Today I was flipping through Archer's pictures, from birth until now....and started sobbing!!!!  I regret having to work, even though I know at the time it was sort of a must do thing...but looking back through the months (9 of them...what do I really have to complain about) that I was home I started to think about out quiet routine and our days filled with nothing other than snuggling, playing, or running errands together...BOY WE HAD IT GOOD!!!!  I think about our second babe only to realize the two of us will never have that special time...and I thank God for Archer and that chance we had to just be buddies all day everyday for nine months.  I also thank God that Colin is about to start a job and at least for the first six months I shouldn't have to work...and if I work after that it will just be PRN somewhere for my own sanity.  I miss lazy days of not a thing but playing.
In other non-depressing news.. haha, I kid, I really did learn an incredible amount working for this past almost year, but I suppose as my year is wrapping up and we are preparing for the move I am filled with excitement to once again be just mom for a bit.  If I could figure out how to land a really cool phone triage job that would be amazing, but if not...than if not!
OK, so the point of this post was to put up a picture of what baby #2 belly looks like at 14.5 weeks...I was waiting to get big early like most people often claim happens...I do think this time it is taking it's time.  Some days the belly seems bigger than others...but for the most part still looks like I either never lost the weight from Archer or I had a really good time partying in college....
Love from the almost UTAH Kimbles.

Tuesday, March 23, 2010

Ok Christy...

I totally agree with my friend Christy...how dare I stalk so many blogs but fail to ever update my own!!!

The move to Salt Lake is getting super close, but somehow it feels like it is never going to happen. I AM SO READY TO BE DONE WORKING!!! I love my job, I LOVE being a nurse, but before that I love being a mom, and I dont think Archer is selfish (or the next babe in line) to ask for a few years of me being mommy full-time, with a promise to return to nursing...eventually, and who knows perhaps sooner rather than later, but that's a grim outlook!

15 weeks preggo ALREADY. I totally feel guilty for this babe getting second born syndrome already!! I never really think about being pregnant unless I am at work (which means I actually have SOME time to think) or about to go to sleep or wake up and have to pee for the millionth time! I think I love this baby more at this point because I actually know and realize what it will be in the end, but I also spend my days playing/chasing around a very busy 18month old!!! The other night at work we borrowed the ultrasound machine from the ER and I got to watch the little bean open and close its hands and move around like CRAZY! Perhaps Colin and I are going to get what we asked for this time...or at least get a run for our money.

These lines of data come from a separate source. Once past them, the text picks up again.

@[simp] theorem plant_admitReq (s : State) (ctx rid : Nat) (t : Taken) (sl : Option SealSt) :
    (admitReq s ctx rid t sl).plant = s.plant := by
  unfold admitReq
  rfl

@[simp] theorem plant_bindVersion (s : State) (ctx id v : Nat) : (bindVersion s ctx id v).2.2.plant = s.plant := by
  unfold bindVersion; repeat' split
  all_goals rfl
theorem plant_bindVersion_of {s u : State} {ctx id v a : Nat} {b : Option (Nat × AdVer)} (h : bindVersion s ctx id v = (a, b, u)) :
    u.plant = s.plant := by have := plant_bindVersion s ctx id v; rw [h] at this; exact this

@[simp] theorem plant_unbindVersion (s : State) (ctx : Nat) (p : Bytes) : (unbindVersion s ctx p).plant = s.plant := by
  unfold unbindVersion
  (repeat' split) <;> simp

@[simp] theorem plant_openBound (s : State) (d : Nat) (t : Taken) (g : Group) (p : Bytes) (n : Nat) (prompt : Bytes) (sl : Option SealSt) :
    (openBound s d t g p n prompt sl).plant = s.plant := by
  unfold openBound
  simp [toPlant]

@[simp] theorem plant_reqOpen (s : State) (d : Nat) (t : Taken) (a b : Bytes) : (reqOpen s d t a b).plant = s.plant := by
  unfold reqOpen; dsimp only
  split
  · simp
  · split
    · simp
    · split
      · simp
      · split
        · simp
        · split
          · simp
          · split
            · simp
            · split
              · simp
              · split
                · split
                  · next h => have e := plant_bindVersion_of h; split <;> simp [e]
                  · next h => have e := plant_bindVersion_of h; simp [e]
                · simp [toPlant]

@[simp] theorem plant_appendAtLead (s : State) (d : Nat) (t : Taken) (g : Group) (r : Nat) (prompt : Bytes) :
    (appendAtLead s d t g r prompt).plant = s.plant := by
  unfold appendAtLead
  (repeat' split) <;> simp [toPlant]

theorem plant_atLead {s : State} {d : Nat} {t : Taken} {act : Group → Nat → State} (h : ∀ g r, (act g r).plant = s.plant) :
    (atLead s d t act).plant = s.plant := by
  unfold atLead; split
  · simp
  · split
    · exact h _ _
    · exact plant_atModule rfl

@[simp] theorem plant_reqAppend (s : State) (d : Nat) (t : Taken) (b : Bytes) : (reqAppend s d t b).plant = s.plant := by
  unfold reqAppend; split
  · simp
  · split
    · simp
    · split
      · simp
      · dsimp only; split
        · simp
        · split
          · simp
          · refine (plant_atModule rfl).trans ?_
            split <;> rfl

@[simp] theorem plant_cancelAtLead (s : State) (d : Nat) (g : Group) (r : Nat) : (cancelAtLead s d g r).plant = s.plant := by
  unfold cancelAtLead
  (repeat' split) <;> simp

@[simp] theorem plant_closeAtLead (s : State) (d : Nat) (g : Group) (r : Nat) : (closeAtLead s d g r).plant = s.plant := by
  unfold closeAtLead
  (repeat' split) <;> simp

@[simp] theorem plant_placeShare (s : State) (ctx tier : Nat) (bytes : Bytes) : (placeShare s ctx tier bytes).2.2.plant = s.plant := by
  unfold placeShare
  (repeat' split) <;> simp [toPlant]

@[simp] theorem plant_adImage (s : State) (t : Taken) (given : Bytes) : (adImage s t given).2.2.plant = s.plant := by
  unfold adImage
  dsimp only; (repeat' split) <;> simp

@[simp] theorem plant_endLoad (s : State) (k : Nat) : (endLoad s k).plant = s.plant := by
  unfold endLoad
  (repeat' split) <;> simp [toPlant]

@[simp] theorem plant_sharePlaced (s : State) (k m status : Nat) : (sharePlaced s k m status).plant = s.plant := by
  unfold sharePlaced
  (repeat' split) <;> simp [toPlant]

@[simp] theorem plant_loadVersion (s : State) (d : Nat) (t : Taken) (b : Bytes) : (loadVersion s d t b).plant = s.plant := by
  unfold loadVersion
  simp [toPlant]

@[simp] theorem plant_takeShare (s : State) (d owner : Nat) (t : Taken) (b : Bytes) : (takeShare s d owner t b).plant = s.plant := by
  unfold takeShare
  (repeat' split) <;> simp [toPlant]

@[simp] theorem plant_retireVersion (s : State) (ctx id version : Nat) : (retireVersion s ctx id version).2.plant = s.plant := by
  unfold retireVersion
  (repeat' split) <;> simp [toPlant]

@[simp] theorem plant_sendDone (s : State) (key : Nat) : (sendDone s key).plant = s.plant := by
  unfold sendDone
  simp [toPlant]

@[simp] theorem plant_addDone (s : State) (k : Nat) (p : Packet) (status : Nat) : (addDone s k p status).plant = s.plant := by
  unfold addDone
  simp [toPlant]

Archer has been sick the last couple of days, high fever. I'm pretty sure he has Roseola...blah, first time for baby boy to be sick, and sick he is!!! He has been getting lots and LOTS of mommy daddy love, and in fact spent the past two nights sleeping with mama and last night with dada...I'm not going to lie...Colin PUSHED me out the door to work (with tears in my eyes) because he was so excited to get the chance to snuggle with Archer all night (if mama is around mama generally wins).